There fore all the above factors can be attributed towards such a phenomenal growth of this sector. With significant growing and investment opportunities emerging in this industry, Indian reality sector turned out to be a potential goldmine for many international investors. Currently, foreign direct investment (FDI) inflows into the sector are estimated to be between US$ 5 billion and US$ 5.50 billion.
Top most real estate investors in the foray
The two most active segments are high networth individuals and financial institutions. Both these segments are particularly active in commercial real estate. While financial institutions like HDFC and ICICI show high preference for commercial investment,the high net worth individuals show interest in investing in residential as well as commercial properties.
Apart from these, the third most important category is NRI ( non-resident Indians). They mostly invest in residential properties than commercial properties. Emotional attachment to native land could be reasons for their investment. And moreover the necessary documentation and formalities for purchasing immovable properties except agricultural and plantation properties are quite simple. Therefore NRI’s are showing greater interest for investing in Indian reality sector.
o Emmar properties, of Dubai one of the largest listed real estate developer in the world has tied up with Delhi based MGF developments to for largest FDI investment in Indian reality sector for mall and other facilities in Gurgaon.
o Dlf India’s leading real estate developer and UK ‘s famous Laing O Rourke (LOR) has joined hands for participation in airport modernization and infrastructure projects.
o A huge investment was made by Vancouver based Royal Indian raj international cooperation in a single real estate project named royal garden city in Bangalore over period of 10 years. The retail value of project was estimated to be around $ 8.9 billion.
o Indiabulls real estate development has entered into agreement with dev property development, a company incorporated in Isle of Man, whereby dev got subscription to new shares and also minority shareholding the company. But in recent developments indiabulls have acquired entire stake in dev property development in a 138 million-pound sterling (10.9 billion ruppees) share-swap deal.
o Apart from this real estate developments opens up opportunity for associated fields like home loans and insurance. A number of global have shown interest in this sector. This include companies like Cesma International from Singapore, American International Group Inc (AIG), High Point Rendel of the UK, Colony Capital and Brack Capital of the US, and Lee Kim Tah Holdings to name a few.
Following are names of some of the companies who have invested in India
International developer Country Investment
(US $ million)
Emmar properties Dubai 500
Ascendas Singapore 350
Salem & ciputra group Indonesia 350
GE commercial finance U.S 63
Tishman Speyer Properties U.S 300
Simultaneously many Indian retailers are entering into international markets through significant investments in foreign markets.
o Embassy group has signed a deal with Serbian government to construct US $ 600 million IT park in Serbia.
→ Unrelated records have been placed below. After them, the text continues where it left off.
-- ==== Sys2Proof/WellFormed.lean ====
section
/-! DEFINITION. Which instructions a variant has, and which are well formed: register numbers the variant's files
hold (10_state.md R20, 30_encoding.md R152), no C67x+ instruction on a C67x (00_scope.md R3), and only control
register addresses the spec defines (10_state.md R31). -/

namespace Sys2Proof

/-- The registers a load or store reads for its address. -/
def Mem.addressRegs {γ : Type} (o : Mem γ) : List Reg :=
  match o.offset with
  | .cst _ => [o.base]
  | .reg r => [o.base, r]

/-- The register specifiers of an MV. -/
def MvForm.specifiers : MvForm → List Reg
  | .l o | .s o => [o.src2, o.dst]
  | .d o => [o.src2, o.dst]
  | .lLong o => [Pair.even o.src2, Pair.odd o.src2, Pair.even o.dst, Pair.odd o.dst]

/-- The register specifiers of a NEG. -/
def NegForm.specifiers : NegForm → List Reg
  | .l o | .s o => [o.src2, o.dst]
  | .lLong o => [Pair.even o.src2, Pair.odd o.src2, Pair.even o.dst, Pair.odd o.dst]

/-- The register specifiers of a NOT. -/
def NotForm.specifiers : NotForm → List Reg
  | .l o | .s o => [o.src2, o.dst]

/-- The register specifiers of a ZERO. -/
def ZeroForm.specifiers : ZeroForm → List Reg
  | .l o | .d o | .sMvk o | .sSub o => [o.dst]
  | .lLong o => [Pair.even o.dst, Pair.odd o.dst]

/-- Every register number an instruction names in an operand field, both registers of a pair included. -/
def Instr.specifiers : Instr → List Reg
  | .abs o => [o.src2, o.dst]
  | .absLong o => [Pair.even o.src2, Pair.odd o.src2, Pair.even o.dst, Pair.odd o.dst]
  | .addL o => [o.src1, o.src2, o.dst]
  | .addLWide o => [o.src1, o.src2, Pair.even o.dst, Pair.odd o.dst]
  | .addLLong o => [o.src1, Pair.even o.src2, Pair.odd o.src2, Pair.even o.dst, Pair.odd o.dst]
  | .addLC o => [o.src2, o.dst]
  | .addLLongC o => [Pair.even o.src2, Pair.odd o.src2, Pair.even o.dst, Pair.odd o.dst]
  | .adduWide o => [o.src1, o.src2, Pair.even o.dst, Pair.odd o.dst]
  | .adduLong o => [o.src1, Pair.even o.src2, Pair.odd o.src2, Pair.even o.dst, Pair.odd o.dst]
  | .addspL o => [o.src1, o.src2, o.dst]
  | .adddpL o => [Pair.even o.src1, Pair.odd o.src1, Pair.even o.src2, Pair.odd o.src2, Pair.even o.dst, Pair.odd o.dst]
  | .andL o => [o.src1, o.src2, o.dst]
  | .andLC o => [o.src2, o.dst]
  | .cmpeq o => [o.src1, o.src2, o.dst]
  | .cmpeqC o => [o.src2, o.dst]
  | .cmpeqLong o => [o.src1, Pair.even o.src2, Pair.odd o.src2, o.dst]
  | .cmpeqLongC o => [Pair.even o.src2, Pair.odd o.src2, o.dst]
  | .cmpgt o => [o.src1, o.src2, o.dst]
  | .cmpgtC o => [o.src2, o.dst]
  | .cmpgtLong o => [o.src1, Pair.even o.src2, Pair.odd o.src2, o.dst]
  | .cmpgtLongC o => [Pair.even o.src2, Pair.odd o.src2, o.dst]
  | .cmpgtu o => [o.src1, o.src2, o.dst]
  | .cmpgtuC o => [o.src2, o.dst]
  | .cmpgtuLong o => [o.src1, Pair.even o.src2, Pair.odd o.src2, o.dst]
  | .cmpgtuLongC o => [Pair.even o.src2, Pair.odd o.src2, o.dst]
  | .cmplt o => [o.src1, o.src2, o.dst]
  | .cmpltC o => [o.src2, o.dst]
  | .cmpltLong o => [o.src1, Pair.even o.src2, Pair.odd o.src2, o.dst]
  | .cmpltLongC o => [Pair.even o.src2, Pair.odd o.src2, o.dst]
  | .cmpltu o => [o.src1, o.src2, o.dst]
  | .cmpltuC o => [o.src2, o.dst]
  | .cmpltuLong o => [o.src1, Pair.even o.src2, Pair.odd o.src2, o.dst]
  | .cmpltuLongC o => [Pair.even o.src2, Pair.odd o.src2, o.dst]
  | .dpint o => [Pair.even o.src2, Pair.odd o.src2, o.dst]
  | .dpsp o => [Pair.even o.src2, Pair.odd o.src2, o.dst]
  | .dptrunc o => [Pair.even o.src2, Pair.odd o.src2, o.dst]
  | .intdp o => [o.src2, Pair.even o.dst, Pair.odd o.dst]
  | .intdpu o => [o.src2, Pair.even o.dst, Pair.odd o.dst]
  | .intsp o => [o.src2, o.dst]
  | .intspu o => [o.src2, o.dst]
  | .lmbd o => [o.src1, o.src2, o.dst]
  | .lmbdC o => [o.src2, o.dst]
  | .norm o => [o.src2, o.dst]
  | .normLong o => [Pair.even o.src2, Pair.odd o.src2, o.dst]
  | .orL o => [o.src1, o.src2, o.dst]
  | .orLC o => [o.src2, o.dst]
  | .sadd o => [o.src1, o.src2, o.dst]
  | .saddLong o => [o.src1, Pair.even o.src2, Pair.odd o.src2, Pair.even o.dst, Pair.odd o.dst]
  | .saddC o => [o.src2, o.dst]
  | .saddLongC o => [Pair.even o.src2, Pair.odd o.src2, Pair.even o.dst, Pair.odd o.dst]
  | .sat o => [Pair.even o.src2, Pair.odd o.src2, o.dst]
  | .spint o => [o.src2, o.dst]
  | .sptrunc o => [o.src2, o.dst]
  | .ssub o => [o.src1, o.src2, o.dst]
  | .ssubX o => [o.src1, o.src2, o.dst]
  | .ssubC o => [o.src2, o.dst]
  | .ssubLongC o => [Pair.even o.src2, Pair.odd o.src2, Pair.even o.dst, Pair.odd o.dst]
  | .subL o => [o.src1, o.src2, o.dst]
  | .subLX o => [o.src1, o.src2, o.dst]
  | .subLWide o => [o.src1, o.src2, Pair.even o.dst, Pair.odd o.dst]
  | .subLWideX o => [o.src1, o.src2, Pair.even o.dst, Pair.odd o.dst]
  | .subLC o => [o.src2, o.dst]
  | .subLLongC o => [Pair.even o.src2, Pair.odd o.src2, Pair.even o.dst, Pair.odd o.dst]
  | .subuWide o => [o.src1, o.src2, Pair.even o.dst, Pair.odd o.dst]
  | .subuWideX o => [o.src1, o.src2, Pair.even o.dst, Pair.odd o.dst]
  | .subc o => [o.src1, o.src2, o.dst]
  | .subspL o => [o.src1, o.src2, o.dst]
  | .subspLX o => [o.src1, o.src2, o.dst]
  | .subdpL o => [Pair.even o.src1, Pair.odd o.src1, Pair.even o.src2, Pair.odd o.src2, Pair.even o.dst, Pair.odd o.dst]
  | .subdpLX o => [Pair.even o.src1, Pair.odd o.src1, Pair.even o.src2, Pair.odd o.src2, Pair.even o.dst, Pair.odd o.dst]
  | .xorL o => [o.src1, o.src2, o.dst]
  | .xorLC o => [o.src2, o.dst]
  | .absdp o => [Pair.even o.src2, Pair.odd o.src2, Pair.even o.dst, Pair.odd o.dst]
  | .abssp o => [o.src2, o.dst]
  | .addS o => [o.src1, o.src2, o.dst]
  | .addSC o => [o.src2, o.dst]
  | .add2 o => [o.src1, o.src2, o.dst]
  | .andS o => [o.src1, o.src2, o.dst]
  | .andSC o => [o.src2, o.dst]
  | .clrReg o => [o.src1, o.src2, o.dst]
  | .cmpeqdp o => [Pair.even o.src1, Pair.odd o.src1, Pair.even o.src2, Pair.odd o.src2, o.dst]
  | .cmpeqsp o => [o.src1, o.src2, o.dst]
  | .cmpgtdp o => [Pair.even o.src1, Pair.odd o.src1, Pair.even o.src2, Pair.odd o.src2, o.dst]
  | .cmpgtsp o => [o.src1, o.src2, o.dst]
  | .cmpltdp o => [Pair.even o.src1, Pair.odd o.src1, Pair.even o.src2, Pair.odd o.src2, o.dst]
  | .cmpltsp o => [o.src1, o.src2, o.dst]
  | .extReg o => [o.src1, o.src2, o.dst]
  | .extuReg o => [o.src1, o.src2, o.dst]
  | .orS o => [o.src1, o.src2, o.dst]
  | .orSC o => [o.src2, o.dst]
  | .rcpdp o => [Pair.even o.src2, Pair.odd o.src2, Pair.even o.dst, Pair.odd o.dst]
  | .rcpsp o => [o.src2, o.dst]
  | .rsqrdp o => [Pair.even o.src2, Pair.odd o.src2, Pair.even o.dst, Pair.odd o.dst]
  | .rsqrsp o => [o.src2, o.dst]
  | .setReg o => [o.src1, o.src2, o.dst]
  | .shl o => [o.src1, o.src2, o.dst]
  | .shlLong o => [o.src1, Pair.even o.src2, Pair.odd o.src2, Pair.even o.dst, Pair.odd o.dst]
  | .shlWide o => [o.src1, o.src2, Pair.even o.dst, Pair.odd o.dst]
  | .shlC o => [o.src2, o.dst]
  | .shlLongC o => [Pair.even o.src2, Pair.odd o.src2, Pair.even o.dst, Pair.odd o.dst]
  | .shlWideC o => [o.src2, Pair.even o.dst, Pair.odd o.dst]
  | .shr o => [o.src1, o.src2, o.dst]
  | .shrLong o => [o.src1, Pair.even o.src2, Pair.odd o.src2, Pair.even o.dst, Pair.odd o.dst]
  | .shrC o => [o.src2, o.dst]
  | .shrLongC o => [Pair.even o.src2, Pair.odd o.src2, Pair.even o.dst, Pair.odd o.dst]
  | .shru o => [o.src1, o.src2, o.dst]
  | .shruLong o => [o.src1, Pair.even o.src2, Pair.odd o.src2, Pair.even o.dst, Pair.odd o.dst]
  | .shruC o => [o.src2, o.dst]
  | .shruLongC o => [Pair.even o.src2, Pair.odd o.src2, Pair.even o.dst, Pair.odd o.dst]
  | .spdp o => [o.src2, Pair.even o.dst, Pair.odd o.dst]
  | .sshl o => [o.src1, o.src2, o.dst]
  | .sshlC o => [o.src2, o.dst]
  | .subS o => [o.src1, o.src2, o.dst]
  | .subSC o => [o.src2, o.dst]
  | .sub2 o => [o.src1, o.src2, o.dst]
  | .xorS o => [o.src1, o.src2, o.dst]
  | .xorSC o => [o.src2, o.dst]
  | .addD o => [o.src1, o.src2, o.dst]
  | .addDC o => [o.src2, o.dst]
  | .subD o => [o.src1, o.src2, o.dst]
  | .subDC o => [o.src2, o.dst]
  | .addab o => [o.src1, o.src2, o.dst]
  | .addabC o => [o.src2, o.dst]
  | .addah o => [o.src1, o.src2, o.dst]
  | .addahC o => [o.src2, o.dst]
  | .addaw o => [o.src1, o.src2, o.dst]
  | .addawC o => [o.src2, o.dst]
  | .addad o => [o.src1, o.src2, o.dst]
  | .addadC o => [o.src2, o.dst]
  | .subab o => [o.src1, o.src2, o.dst]
  | .subabC o => [o.src2, o.dst]
  | .subah o => [o.src1, o.src2, o.dst]
  | .subahC o => [o.src2, o.dst]
  | .subaw o => [o.src1, o.src2, o.dst]
  | .subawC o => [o.src2, o.dst]
  | .mpy o => [o.src1, o.src2, o.dst]
  | .mpyC o => [o.src2, o.dst]
  | .mpyu o => [o.src1, o.src2, o.dst]
  | .mpyus o => [o.src1, o.src2, o.dst]
  | .mpysu o => [o.src1, o.src2, o.dst]
  | .mpysuC o => [o.src2, o.dst]
  | .mpyh o => [o.src1, o.src2, o.dst]
  | .mpyhu o => [o.src1, o.src2, o.dst]
  | .mpyhus o => [o.src1, o.src2, o.dst]
  | .mpyhsu o => [o.src1, o.src2, o.dst]
  | .mpyhl o => [o.src1, o.src2, o.dst]
  | .mpyhlu o => [o.src1, o.src2, o.dst]
  | .mpyhuls o => [o.src1, o.src2, o.dst]
  | .mpyhslu o => [o.src1, o.src2, o.dst]
  | .mpylh o => [o.src1, o.src2, o.dst]
  | .mpylhu o => [o.src1, o.src2, o.dst]
  | .mpyluhs o => [o.src1, o.src2, o.dst]
  | .mpylshu o => [o.src1, o.src2, o.dst]
  | .smpy o => [o.src1, o.src2, o.dst]
  | .smpyhl o => [o.src1, o.src2, o.dst]
  | .smpylh o => [o.src1, o.src2, o.dst]
  | .smpyh o => [o.src1, o.src2, o.dst]
  | .mpysp o => [o.src1, o.src2, o.dst]
  | .mpydp o => [Pair.even o.src1, Pair.odd o.src1, Pair.even o.src2, Pair.odd o.src2, Pair.even o.dst, Pair.odd o.dst]
  | .mpyi o => [o.src1, o.src2, o.dst]
  | .mpyiC o => [o.src2, o.dst]
  | .mpyid o => [o.src1, o.src2, Pair.even o.dst, Pair.odd o.dst]
  | .mpyidC o => [o.src2, Pair.even o.dst, Pair.odd o.dst]
  | .mpyspdp o => [o.src1, Pair.even o.src2, Pair.odd o.src2, Pair.even o.dst, Pair.odd o.dst]
  | .mpysp2dp o => [o.src1, o.src2, Pair.even o.dst, Pair.odd o.dst]
  | .bReg o => [o.src2]
  | .bIrp _ => []
  | .bNrp _ => []
  | .mvcRead o => [o.dst]
  | .mvcWrite o => [o.src2]
  | .extuConst o => [o.src2, o.dst]
  | .extConst o => [o.src2, o.dst]
  | .setConst o => [o.src2, o.dst]
  | .clrConst o => [o.src2, o.dst]
  | .addk o => [o.dst]
  | .mvk o => [o.dst]
  | .mvkh o => [o.dst]
  | .bDisp _ => []
  | .ldhu o => o.addressRegs ++ [o.data]
  | .ldhuK o => [o.data]
  | .ldbu o => o.addressRegs ++ [o.data]
  | .ldbuK o => [o.data]
  | .ldb o => o.addressRegs ++ [o.data]
  | .ldbK o => [o.data]
  | .stb o => o.addressRegs ++ [o.data]
  | .stbK o => [o.data]
  | .ldh o => o.addressRegs ++ [o.data]
  | .ldhK o => [o.data]
  | .sth o => o.addressRegs ++ [o.data]
  | .sthK o => [o.data]
  | .ldw o => o.addressRegs ++ [o.data]
  | .ldwK o => [o.data]
  | .stw o => o.addressRegs ++ [o.data]
  | .stwK o => [o.data]
  | .lddw o => o.addressRegs ++ [Pair.even o.data, Pair.odd o.data]
  | .nop _ => []
  | .nop9 => []
  | .idle => []
  | .mv o => o.specifiers
  | .neg o => o.specifiers
  | .not o => o.specifiers
  | .zero o => o.specifiers
  | .mvkl o => [o.dst]
  | .mvklh o => [o.dst]
  | .addspS o => [o.src1, o.src2, o.dst]
  | .adddpS o => [Pair.even o.src1, Pair.odd o.src1, Pair.even o.src2, Pair.odd o.src2, Pair.even o.dst, Pair.odd o.dst]
  | .subspS o => [o.src1, o.src2, o.dst]
  | .subdpS o => [Pair.even o.src1, Pair.odd o.src1, Pair.even o.src2, Pair.odd o.src2, Pair.even o.dst, Pair.odd o.dst]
o Parsvanath developers is doing a project in Al – Hasan group in Oman
o Puravankara developers are associated with project in Srilanka- a high end residential complex, comprising 100 villas.
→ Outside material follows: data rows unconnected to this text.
-- ==== Sys2Proof/Machine/Resources.lean ====
section
/-! DEFINITION. The resource rules of an execute packet (40_execution_model.md R174, R184 to R196): what each
instruction occupies, and the checks on a packet and on the nine cycles before it (R190). A packet that breaks a rule
is refused. The checks never look at register values: an instruction with a false condition counts (R133). -/

namespace Sys2Proof.Machine

/-- A single-cycle, 16 x 16 or other instruction that reads all its sources in cycle i. -/
def occupies (k : UnitKind) (side : Side) (t : Timing) (x : Bool) (reads : List RegName) (longRead longWrite : Bool) :
    Issue :=
  ⟨some ⟨k, side⟩, t, x, [reads], longRead, longWrite, none, false⟩

/-- An instruction that reads in several cycles (R177). -/
def occupiesFor (k : UnitKind) (side : Side) (t : Timing) (x : Bool) (reads : List (List RegName)) : Issue :=
  ⟨some ⟨k, side⟩, t, x, reads, false, false, none, false⟩

/-- The address registers of a load or store, by name. -/
def addressNames {γ : Type} (o : Mem γ) : List RegName := o.addressRegs.map fun r => ⟨o.unit, r⟩

/-- A load (45_load_store.md R363). -/
def occupiesLoad {γ : Type} (o : Mem γ) (doubleword : Bool) : Issue :=
  ⟨some ⟨.d, o.unit⟩, .load, false, [addressNames o], false, false, some o.side, doubleword⟩

/-- A store (45_load_store.md R364). -/
def occupiesStore (o : Mem Reg) : Issue :=
  ⟨some ⟨.d, o.unit⟩, .store, false, [addressNames o ++ [⟨o.side, o.data⟩]], false, false, some o.side, false⟩

/-- A load with a 15-bit offset, on .D2 (45_load_store.md R368). -/
def occupiesLoadK (o : MemK) : Issue :=
  ⟨some ⟨.d, .b⟩, .load, false, [[MemK.base o]], false, false, some o.side, false⟩

/-- A store with a 15-bit offset, on .D2 (45_load_store.md R368). -/
def occupiesStoreK (o : MemK) : Issue :=
  ⟨some ⟨.d, .b⟩, .store, false, [[MemK.base o, ⟨o.side, o.data⟩]], false, false, some o.side, false⟩

/-- NOP and IDLE use no unit and read nothing (40_execution_model.md R175). -/
def occupiesNothing : Issue := ⟨none, .none, false, [], false, false, none, false⟩
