-- ==== Sys2Proof/Machine/Step.lean ====
section
/-! DEFINITION. The machine's step, and a state prepared to run one given instruction word (log entry 39). -/

namespace Sys2Proof.Machine

/-- One step is one execute cycle (40_execution_model.md R170). -/
def step (s : State) : Host.Outcome State Fault Refusal := nextCycle s

/-- The state with an instruction word where the next fetch reads it: `pc`, whatever issue state the fetch would wait
for put aside. -/
def State.withFetchWord (s : State) (nbits w : Nat) : State :=
  State.placeWord s (w % 2 ^ nbits)

end Sys2Proof.Machine
end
o Ansals API tied up with Malaysia’s UEM group to form a joint venture company, Ansal-API UEM contracts pvt ltd, which plans to bid for government contracts in Malaysia.
o Kolkata’s south city project is working on two projects in Dubai.
On the eve of liberalization as India opens up market to foreign players there is tend to be competitive edge to give quality based performance for costumer satisfaction which will consequently bring in quality technology and transparency in the sector and ultimate winners are buyers of this situation.
However this never ending growth phase of reality sector has been hard hit by the global scenario from the beginning of 2008. Analyst say situation will prevail in near future, and latest buzz for the sector comes as a “slowdown”.
Sliding phase of the reality sector
In this present scenario of global slowdown, where stock markets are plunging, interest rates and prices are mounting, the aftermath of this can now also be felt on Indian real estate sector. Overall slowdown in demand can be witnessed all across India which is causing trouble for the major industry players. Correcting property prices and rentals are eroding away the market capitalization of many listed companies like dlf and unitech.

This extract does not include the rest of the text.